This is ridiculous, RIP Michael pop genius superstar angel wings bla bla bla...did nobody notice the comment someone else posted saying "good riddance to bad rubbish"? And yet you jump on me? So starstruck that we can't think outside the box even a little?  Doubly naive - naive in the first place, and naive to think it's not naive.

I'll leave you to your thread and your clichés.


----------



## Guest (Jun 26, 2009)

StolenkissGerbils said:


> He has children so he can't tell the media he's died? Don't be so bloody ridiculous. The man has done far crazier things. He's been in hiding in Ireland for years now since that business with his last trial.
> 
> Edit: Have a quick look online. I'm not the only one to suspect it. If it didn't occur to you as a possibility I'd call that pretty naive. The man has been trying to disappear for a long time. His half-hearted appearance to promote the upcoming tour kinda showed that. Well whether he's dead or not, he's disappeared now, that's for sure.


People forget all too quickly all the good Michael Jackson did, I see it's all getting brushed under the carpet, he worked endlessly and was completely dedicated to his charity work and made such a difference to many DYING childrens lives.

I don't think his appearance to promote his concerts were half hearted, he looked very ill and frail in my opinion, many will probably agree.

I don't think the thread should be closed, those that like him far outweigh those that didn't and should be allowed to pay their respects on the thread.

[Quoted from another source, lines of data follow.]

-- ==== Sys2Proof/Machine/Table.lean ====
section
/-! DEFINITION. The Action Table: slots, handles, the due order, and the firing check with its occurrences
(R57 to R66, R82, R85 to R104). -/

namespace Sys2Proof.Machine

/-! ### Slots and handles -/

/-- The entries a port owns (R57). -/
def State.entryCount (s : State) (p : Port) : Nat :=
  s.slots.toList.countP fun e => match e with
    | some e => e.owner == p
    | none => false

/-- The lowest-numbered empty slot (R58). -/
def State.freeSlot (s : State) : Option Slot := (List.finRange 64).find? fun k => s.slots[k].isNone

/-- The handle of the entry in a slot (R60). -/
def State.handleOf (s : State) (k : Slot) : Handle := { gen := s.gens[k], slot := k }

/-- The handle's two bytes (11.7.2). -/
def handleBytes (h : Handle) : List Byte := [h.gen, BitVec.ofNat 8 h.slot.val]

/-- The entry of port p that generation g and slot k name (R60). -/
def State.named (s : State) (p : Port) (g : Nat) (k : Slot) : Option Entry :=
  match s.slots[k] with
  | some e => if s.gens[k].toNat = g ∧ e.owner = p then some e else none
  | none => none

/-- The Due of the entry in a slot, as a number; 0 for a slot without one. -/
def State.dueAt (s : State) (k : Slot) : Nat :=
  match s.slots[k] with
  | some e => (e.due.getD 0).toNat
  | none => 0

/-- An entry leaves the table: out of the due order, the slot empty, its generation incremented (R82). -/
def State.removeEntry (s : State) (k : Slot) : State :=
  { s with
    slots := upd s.slots k fun _ => none
    gens := upd s.gens k fun g => g + 1
    dueOrder := s.dueOrder.filter fun j => j != k }

/-- Insert a slot behind every slot whose Due is not later than its own (R65). -/
def insertDue (dueOf : Slot → Nat) (k : Slot) (due : Nat) : List Slot → List Slot
  | [] => [k]
  | j :: rest => if dueOf j ≤ due then j :: insertDue dueOf k due rest else k :: j :: rest

/-- The entry of a slot is made PENDING with a Due, anew if it was PENDING (R65). -/
def State.makePending (s : State) (k : Slot) (e : Entry) (due : TimeValue) : State :=
  let order := s.dueOrder.filter fun j => j != k
  { s with
    slots := upd s.slots k fun _ => some { e with due := some due }
    dueOrder := insertDue s.dueAt k due.toNat order }

/-- The entry of a slot is ARMED with the given Remaining, outside the due order (R64, R99). -/
def State.makeArmed (s : State) (k : Slot) (e : Entry) (remaining : Count) : State :=
  { s with
    slots := upd s.slots k fun _ => some { e with due := none, remaining := remaining }
    dueOrder := s.dueOrder.filter fun j => j != k }

/-! ### One occurrence -/

/-- The lateness of a Due at a check time, counted across the wrap when the check is that of a wrap (R88, R104). -/
def lateness (wrapped : Bool) (due now : TimeValue) : Nat :=
  if wrapped then 2 ^ 52 + now.toNat - due.toNat else now.toNat - due.toNat

/-- How an occurrence ends: the number of occurrences consumed, the number of those skipped, and the next Due with the
Remaining left, absent when the occurrence is final. -/
structure Settlement where
  consumed : Nat
  skipped : Nat
  next : Option (TimeValue × Count)
deriving DecidableEq, Repr

/-- The smallest n for which D + n × P is not overdue, n × P at least L − 1 (R97); 1 for an on-time occurrence. -/
def catchUp (late period : Nat) : Nat :=
  if late ≤ 1 then 1 else (late - 1 + (period - 1)) / period

/-- Settle Remaining and the next Due of an occurrence of entry e with Due d (R96 to R98). At a wrap the occurrence is
final (R104, log 12), and so is one whose next Due would pass the end of the time range (R96). -/
def settleSeries (wrapped : Bool) (e : Entry) (d : TimeValue) (late : Nat) : Settlement :=
  match e.series with
  | none => { consumed := 1, skipped := 0, next := none }
  | some r =>
    let n := catchUp late r.period
    let due := d.toNat + n * r.period
    let next := if wrapped ∨ 2 ^ 52 ≤ due then none else some (BitVec.ofNat 52 due, Count.less n e.remaining)
    match e.remaining with
    | .unlimited => { consumed := n, skipped := n - 1, next := next }
    | .finite k =>
      if k ≤ n then { consumed := k, skipped := k - 1, next := none }
      else { consumed := n, skipped := n - 1, next := next }

/-- What an occurrence turns out to be (R88). -/
inductive Verdict where
  | onTime
  | fireLate
  | drop
deriving DecidableEq, Repr

/-- On time with lateness 0 or 1; otherwise by the Late policy (R88). -/
def verdict (late : Nat) (policy : LatePolicy) : Verdict :=
  if late ≤ 1 then .onTime
  else match policy with
    | .fire => .fireLate
    | .drop => .drop

/-- Remaining after the occurrence as its notice reports it: 0 for the final occurrence, all ones for UNLIMITED
(R94, log 11). -/
def remainingCode (width : Nat) (st : Settlement) : Nat :=
  match st.next with
  | none => 0
  | some (_, .unlimited) => 2 ^ width - 1
  | some (_, .finite k) => k

/-- The Detail of the notice of an occurrence (R94). -/
def firingDetail (v : Verdict) (st : Settlement) : Nat :=
  match v with
  | .onTime => remainingCode 24 st
  | .fireLate => min st.skipped 255 * 2 ^ 16 + remainingCode 16 st
  | .drop => min st.consumed 16777215

/-- The Kind of the notice of an occurrence (R88). -/
def firingKind : Verdict → NoticeKind
  | .onTime => .fired
  | .fireLate => .firedLate
  | .drop => .dropped

/-- The Notify setting asks for a notice (R93). -/
def Notify.asks (n : Notify) (final : Bool) : Bool :=
  match n with
  | .never => false
  | .last => final
  | .all => true

/-- The final occurrence: back to ARMED with the Initial count, or 1 without Repeat, for an armed form with Rearm; out of
the table for every other entry (R99). -/
def State.finishEntry (s : State) (k : Slot) (e : Entry) : State :=
  match e.form with
  | .armed _ _ true =>
    s.makeArmed k e (match e.series with
      | some r => r.initial
      | none => .finite 1)
  | _ => s.removeEntry k

/-- The entry of a slot that is PENDING, with its Due (R64). -/
def State.pendingIn (s : State) (k : Slot) : Option (Entry × TimeValue) :=
  match s.slots[k] with
  | some e => e.due.map fun d => (e, d)
  | none => none

/-- Step 1 of an occurrence: the action is delivered, unless the occurrence is dropped or the entry is a MARK
(R89 to R92). -/
def State.deliverOccurrence (s : State) (v : Verdict) (j : Job) : State :=
  match v, j with
  | .drop, _ => s
  | _, .mark => s
  | _, .act l a => s.deliver l a

/-- Step 2 of an occurrence: the notice to the owner, when Notify asks for one (R93, R94). -/
def State.noticeOccurrence (s : State) (e : Entry) (h : Handle) (v : Verdict) (st : Settlement) (now : TimeValue) :
    State :=
  if e.notify.asks st.next.isNone then
    s.offer e.owner { kind := firingKind v, handle := some h, tag := some e.tag, time := now,
                      detail := BitVec.ofNat 24 (firingDetail v st) }
  else s

/-- Step 3 of an occurrence: re-inserted with the next Due and the Remaining left, or finished (R96, R99). -/
def State.settleEntry (s : State) (k : Slot) (e : Entry) (next : Option (TimeValue × Count)) : State :=
  match next with
  | some (due, remaining) => s.makePending k { e with remaining := remaining } due
  | none => s.finishEntry k e

/-- One occurrence of the entry in slot k at check time now (R89 to R91): the action is delivered unless the occurrence is
dropped, the notice is made when Notify asks for one, then the entry is re-inserted, rearmed or removed. -/
def State.occurrence (s : State) (wrapped : Bool) (now : TimeValue) (k : Slot) : State :=
  match s.pendingIn k with
  | none => { s with dueOrder := s.dueOrder.filter fun j => j != k }
  | some (e, d) =>
    let late := lateness wrapped d now
    let v := verdict late e.late
    let st := settleSeries wrapped e d late
    ((s.deliverOccurrence v e.job).noticeOccurrence e (s.handleOf k) v st now).settleEntry k e st.next

/-! ### The firing check -/

/-- Take entries from the head of the due order while their Due is not later than the check time (R86). Each entry is
taken at most twice by one check, so fuel of twice the length of the due order is enough. -/
def fireLoop : Nat → TimeValue → State → State
  | 0, _, s => s
  | fuel + 1, now, s =>
    match s.dueOrder with
    | [] => s
    | k :: _ => if now.toNat < s.dueAt k then s else fireLoop fuel now (s.occurrence false now k)

/-- At a wrap every entry of the due order is taken, in due order, with its lateness counted across the wrap (R104). -/
def State.takeWrapped (s : State) (now : TimeValue) : State := s.dueOrder.foldl (fun s k => s.occurrence true now k) s

/-- Take every entry whose Due is not later than the check time (R86). -/
def State.takeDue (s : State) (now : TimeValue) : State := fireLoop (2 * s.dueOrder.length) now s

/-- A firing check at check time now (R85, R86), that of a wrap or an ordinary one (R104). -/
def State.fireCheck (s : State) (wrapped : Bool) (now : TimeValue) : State :=
  (if wrapped then s.takeWrapped now else s).takeDue now

end Sys2Proof.Machine
end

I loved everything about him, I was extremely lucky to see him three times in concert, many people won't have that chance now and I will cherish those memories I have of seeing him doing what he did best, forever. I consider myself very privileged to have seen him, he captivated me everytime I saw him, fantastic showman, complete legend, a one off one of a kind and the world will be a much sadder place without him.


----------



## Tigerneko (Jan 2, 2009)

Well, im going to go to sleep now. I'm sure there'll be confirmation from the doctors that were present there in the morning, I highly doubt it's fake now though.

Goodnight everyone


----------



## Guest (Jun 26, 2009)

StolenkissGerbils said:


> This is ridiculous, RIP Michael pop genius superstar angel wings bla bla bla...did nobody notice the comment someone else posted saying "good riddance to bad rubbish"? And yet you jump on me? So starstruck that we can't think outside the box even a little?  Doubly naive - naive in the first place, and naive to think it's not naive.
> 
> I'll leave you to your thread and your clichés.

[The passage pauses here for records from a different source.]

-- ==== Sys2Proof/Machine/TableCommands.lean ====
section
/-! DEFINITION. SCHEDULE, CANCEL, QUERY ENTRY and LIST ENTRIES (R60, R67 to R77). -/

namespace Sys2Proof.Machine

/-! ### The arguments of SCHEDULE (11.7.3) -/

/-- The options byte says armed form. -/
def optArmed (args : List Byte) : Bool := (arg args 2).testBit 0

/-- The options byte gives Repeat. -/
def optRepeat (args : List Byte) : Bool := (arg args 2).testBit 4

/-- The options byte sets Rearm. -/
def optRearm (args : List Byte) : Bool := (arg args 2).testBit 5

/-- The notify code of the options byte. -/
def optNotify (args : List Byte) : Nat := arg args 2 / 4 % 4

/-- The Width argument. -/
def widthArg (args : List Byte) : Nat := field args 11 3

/-- The Period argument. -/
def periodArg (args : List Byte) : Nat := field args 14 4

/-- The Count argument. -/
def countArg (args : List Byte) : Nat := field args 18 2

/-- None of the conditions of R68 holds. -/
def scheduleArgsOk (args : List Byte) : Bool :=
  decide (arg args 0 ≤ 6)
  && (if arg args 0 = 6 then decide (arg args 1 = 0) else decide (arg args 1 < 8))
  && decide (optNotify args ≠ 3)
  && decide (arg args 2 < 64)
  && (optArmed args || !optRearm args)
  && (if arg args 0 = 3 then decide (1 ≤ widthArg args ∧ widthArg args ≤ Config.maxTicks) else decide (widthArg args = 0))
  && (if optRepeat args then decide (16 ≤ periodArg args ∧ periodArg args ≤ 1073741824)
      else decide (periodArg args = 0 ∧ countArg args = 0))
  && (if optArmed args then decide (arg args 3 < 8 ∧ field args 7 4 = 0)
      else timeFieldOk args 4 && decide (arg args 3 = 0))

/-- The kind with its line and width (R62). Meaningful when `scheduleArgsOk` holds. -/
def jobArg (args : List Byte) : Job :=
  let line : Line := Fin.ofNat 8 (arg args 1)
  match arg args 0 with
  | 0 => .act line .set
  | 1 => .act line .clear
  | 2 => .act line .toggle
  | 3 => .act line (.pulse (widthArg args))
  | 4 => .act line .waveStart
  | 5 => .act line .waveStop
  | _ => .mark

/-- The notify setting (11.7.3). -/
def notifyArg (args : List Byte) : Notify :=
  match optNotify args with
  | 0 => .never
  | 1 => .last
  | _ => .all

/-- The Initial count: UNLIMITED for a Count of 0 (R63). -/
def initialArg (args : List Byte) : Count := cyclesOf (countArg args)

/-- The entry that the arguments describe, owned by port p (R61, R63, R72). -/
def entryArg (p : Port) (args : List Byte) : Entry :=
  { owner := p
    job := jobArg args
    form := if optArmed args then
        .armed (Fin.ofNat 8 (arg args 3)) (BitVec.ofNat 24 (field args 4 3)) (optRearm args)
      else .timed
    due := if optArmed args then none else some (timeField args 4)
    series := if optRepeat args then some { period := periodArg args, initial := initialArg args } else none
    remaining := if optRepeat args then initialArg args else .finite 1
    late := if (arg args 2).testBit 1 then .fire else .drop
    notify := notifyArg args
    tag := BitVec.ofNat 16 (field args 20 2) }

/-- A Due is overdue at a time: earlier by more than 1 tick (00_scope.md 1.5.5, R71). -/
def overdue (due now : TimeValue) : Bool := decide (due.toNat + 1 < now.toNat)

/-- The last check of SCHEDULE: a timed entry of policy DROP whose Due is overdue (R67, R71). -/
def Entry.isPast (e : Entry) (now : TimeValue) : Bool :=
  match e.due with
  | some d => e.late == .drop && overdue d now
  | none => false

/-- The line an entry needs the claim of; none for a MARK (R42). -/
def Job.line : Job → Option Line
  | .act l _ => some l
  | .mark => none

/-- The claim check of SCHEDULE (R70). -/
def State.mayUse (s : State) (p : Port) (j : Job) : Bool :=
  match j.line with
  | some l => s.holds p (lineResource l)
  | none => true

/-- Place an entry in a slot: ARMED outside the due order, or PENDING in it (R72 steps 1 to 3). -/
def State.placeEntry (s : State) (k : Slot) (e : Entry) : State :=
  match e.due with
  | some d => s.makePending k e d
  | none => { s with slots := upd s.slots k fun _ => some e }

/-- Step 5 of R72: the firing check of a timed entry that is already due in a RUNNING timebase. -/
def State.checkNew (s : State) (e : Entry) : State :=
  match e.due with
  | some d => if s.running && decide (d.toNat ≤ s.time.toNat) then s.fireCheck false s.time else s
  | none => s

/-- SCHEDULE: the six checks of R67 in order, then the entry (R72). -/
def schedule (p : Port) (args : List Byte) (s : State) : Answer :=
  if s.timebase = .unset then s.refuse .noTime
  else if !scheduleArgsOk args then s.refuse .badArg
  else
    let e := entryArg p args
    if !s.mayUse p e.job then s.refuse .notHolder
    else
      match s.freeSlot with
      | none => s.refuse .full
      | some k =>
        if Config.quota ≤ s.entryCount p then s.refuse .quota
        else if e.isPast s.time then s.refuse .past
        else ((s.placeEntry k e).checkNew e).ok (handleBytes (s.handleOf k))

/-- Remaining as two bytes: 0 for UNLIMITED (R74, R76). -/
def countNumber : Count → Nat
  | .unlimited => 0
  | .finite n => n

/-- CANCEL (R74). -/
def cancel (p : Port) (args : List Byte) (s : State) : Answer :=
  match indexField 64 args 1 with
  | none => s.refuse .badArg
  | some k =>
    match s.named p (arg args 0) k with
    | none => s.refuse .unknownHandle
    | some e => (s.removeEntry k).ok (bytes 2 (countNumber e.remaining))

/-- The Kind code (R62). -/
def kindCode : Job → Nat
  | .act _ .set => 0
  | .act _ .clear => 1
  | .act _ .toggle => 2
  | .act _ (.pulse _) => 3
  | .act _ .waveStart => 4
  | .act _ .waveStop => 5
  | .mark => 6

/-- The Width of an entry, 0 for kinds other than PULSE (R76). -/
def widthOf : Job → Nat
  | .act _ (.pulse w) => w
  | _ => 0

/-- The notify code (11.7.3). -/
def notifyCode : Notify → Nat
  | .never => 0
  | .last => 1
  | .all => 2

/-- The options byte of an entry, coded as in the SCHEDULE arguments (R76, 11.7.3). -/
def Entry.options (e : Entry) : Nat :=
  (match e.form with
    | .timed => 0
    | .armed _ _ rearm => 1 + 32 * bit rearm)
  + 2 * bit (e.late == .fire) + 4 * notifyCode e.notify + 16 * bit e.series.isSome

/-- The Trigger input and the Offset of an entry, 0 for the timed form (R76). -/
def Entry.triggerAndOffset (e : Entry) : Nat × Nat :=
  match e.form with
  | .timed => (0, 0)
  | .armed i offset _ => (i.val, offset.toNat)

/-- The thirty bytes of QUERY ENTRY (R76). -/
def entryReport (h : Handle) (e : Entry) : List Byte :=
  handleBytes h
    ++ [BitVec.ofNat 8 (bit e.due.isSome), BitVec.ofNat 8 (kindCode e.job),
        BitVec.ofNat 8 (match e.job.line with
          | some l => l.val
          | none => 0),
        BitVec.ofNat 8 e.options, BitVec.ofNat 8 e.triggerAndOffset.1]
    ++ timeBytes (e.due.getD 0) ++ bytes 3 e.triggerAndOffset.2 ++ bytes 3 (widthOf e.job)
    ++ bytes 4 (match e.series with
        | some r => r.period
        | none => 0)
    ++ bytes 2 (countNumber e.remaining)
    ++ bytes 2 (match e.series with
        | some r => countNumber r.initial
        | none => 0)
    ++ bytes 2 e.tag.toNat

/-- QUERY ENTRY (R76). -/
def queryEntry (p : Port) (args : List Byte) (s : State) : Answer :=
  match indexField 64 args 1 with
  | none => s.refuse .badArg
  | some k =>
    match s.named p (arg args 0) k with
    | none => s.refuse .unknownHandle
    | some e => s.ok (entryReport (s.handleOf k) e)

/-- The slots of a port's entries as LIST ENTRIES gives them: PENDING in due order, then ARMED in ascending slot order
(R77). -/
def State.listedSlots (s : State) (p : Port) : List (Slot × Bool) :=
  ((s.dueOrder.filter fun k => match s.slots[k] with
      | some e => e.owner == p
      | none => false).map fun k => (k, true))
    ++ ((s.slotsWhere fun e => e.owner == p && e.due.isNone).map fun k => (k, false))

/-- LIST ENTRIES (R77). -/
def listEntries (p : Port) (s : State) : Answer :=
  s.ok ((s.listedSlots p).flatMap fun x => handleBytes (s.handleOf x.1) ++ [BitVec.ofNat 8 (bit x.2)])

/-- The row SCHEDULE. -/
def execSchedule (p : Port) (args : List Byte) (s : State) : Outcome := takeCommand p 22 args (schedule p args) s

/-- The row CANCEL. -/
def execCancel (p : Port) (args : List Byte) (s : State) : Outcome := takeCommand p 2 args (cancel p args) s

/-- The row QUERY_ENTRY. -/
def execQueryEntry (p : Port) (args : List Byte) (s : State) : Outcome := takeCommand p 2 args (queryEntry p args) s

/-- The row LIST_ENTRIES. -/
def execListEntries (p : Port) (args : List Byte) (s : State) : Outcome := takeCommand p 0 args (listEntries p) s

end Sys2Proof.Machine
end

I think you are incredibly insensitive and bang out of order! 

Show a little respect.


----------



## mollyismyworld (May 2, 2009)

StolenkissGerbils said:


> This is ridiculous, RIP Michael pop genius superstar angel wings bla bla bla...did nobody notice the comment someone else posted saying "good riddance to bad rubbish"? And yet you jump on me? So starstruck that we can't think outside the box even a little?  Doubly naive - naive in the first place, and naive to think it's not naive.
> 
> I'll leave you to your thread and your clichés.


I think the point is that he has only just died and you come across as looking to upset the majority.

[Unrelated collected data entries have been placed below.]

/-- An abort restores the saved fine delay, returns the line to STEADY at its idle level, writes the result record and makes
CAL_DONE to the requester unless the reason is PORT_RESET; with the engine idle it does nothing (R150, R152). -/
def Obligations.AbortRestores : Prop :=
  (∀ (reason : AbortReason) (s : State), s.calRun = none → s.abortCalibration reason = s)
    ∧ ∀ (c : CalRun) (reason : AbortReason) (s : State), s.calRun = some c →
      let step (k : Option Phase) : Nat := match k with
        | some k => k.val
        | none => 0xFF
      let code := match reason with
        | .action => 1
        | .hold => 2
        | .release => 3
        | .portReset => 4
      let u := { s with
        lines := upd s.lines c.line fun ln => { ln with fineDelay := c.savedDelay, level := ln.idle, activity := .steady }
        inputs := upd s.inputs c.input fun ch => { ch with candidate := none }
        results := upd s.results c.line fun _ =>
          { outcome := .aborted, reason := some reason, passMask := c.passMask, lower := lowestStep c.passMask
            upper := highestStep c.passMask, input := some c.input }
        calRun := none }
      (reason = .portReset → s.abortCalibration reason = u)
      ∧ (reason ≠ .portReset → s.abortCalibration reason = u.offer c.requester (broadcastNotice .calDone s.time
          (BitVec.ofNat 24 (4 * 2 ^ 20 + code * 2 ^ 16 + step (lowestStep c.passMask) * 2 ^ 8
            + step (highestStep c.passMask)))))

/-! ### Notices -/

/-- TAKE NOTICES removes and returns the oldest notices and brings NOTICE up to date; SET ATTENTION writes the mask; a bad
argument is refused (R155, R156, R160, R162). -/
def Obligations.NoticeCommands : Prop :=
  ∀ (p : Port) (a : Byte) (s : State), s.settle.receiving p = true →
    let t := s.settle
    let c := t.ports[p]
    ((a = 0 ∨ 4 < a.toNat) → exec (.takeNotices p [a]) s = .next (t.respond p .badArg []))
    ∧ (1 ≤ a.toNat → a.toNat ≤ 4 →
      let out := c.queue.take a.toNat
      let rest := c.queue.drop a.toNat
      exec (.takeNotices p [a]) s = .next
        ((t.updPort p fun c => { c with queue := rest, notice := decide (rest ≠ []) }).respond p .ok
          ([BitVec.ofNat 8 out.length, BitVec.ofNat 8 rest.length,
            BitVec.ofNat 8 (bit (decide (rest ≠ [])) + 2 * bit c.capture + 4 * bit c.loss)]
            ++ out.flatMap fun n =>
              [(match n.kind with
                | .fired => 0
                | .firedLate => 1
                | .dropped => 2
                | .waveDone => 3
                | .granted => 4
                | .calDone => 5
                | .timeChanged => 6
                | .refState => 7 : Byte), BitVec.ofNat 8 (bit n.handle.isSome + 2 * bit n.tag.isSome)]
              ++ (match n.handle with
                  | some h => [h.gen, BitVec.ofNat 8 h.slot.val]
                  | none => [0, 0])
              ++ (match n.tag with
                  | some x => bytes 2 x.toNat
                  | none => [0, 0])
              ++ timeBytes n.time ++ bytes 3 n.detail.toNat)))
    ∧ (7 < a.toNat → exec (.setAttention p [a]) s = .next (t.respond p .badArg []))
    ∧ (a.toNat ≤ 7 → exec (.setAttention p [a]) s = .next
        ((t.updPort p fun c => { c with mask := a.setWidth 3 }).respond p .ok
          [BitVec.ofNat 8 (bit c.notice + 2 * bit c.capture + 4 * bit c.loss)]))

Why don't you start another thread and whinge about your unfounded perspectives and let others give their heartfelt good wishes here?

And to add, the other person who said "Good Riddance" had the decency not to continue with the kind of arrogance you show.

My God, it takes a lot to wind me up, but you are really doing well.

I hope you sit back and reflect at the loss of a much loved musical genious and refrain from starting innapropriate arguments about a very lonely, but endearing man.

You are in the wrong thread.


----------



## Tigerneko (Jan 2, 2009)

StolenkissGerbils said:


> This is ridiculous, RIP Michael pop genius superstar angel wings bla bla bla...did nobody notice the comment someone else posted saying "good riddance to bad rubbish"? And yet you jump on me? So starstruck that we can't think outside the box even a little?  Doubly naive - naive in the first place, and naive to think it's not naive.
> 
> I'll leave you to your thread and your clichés.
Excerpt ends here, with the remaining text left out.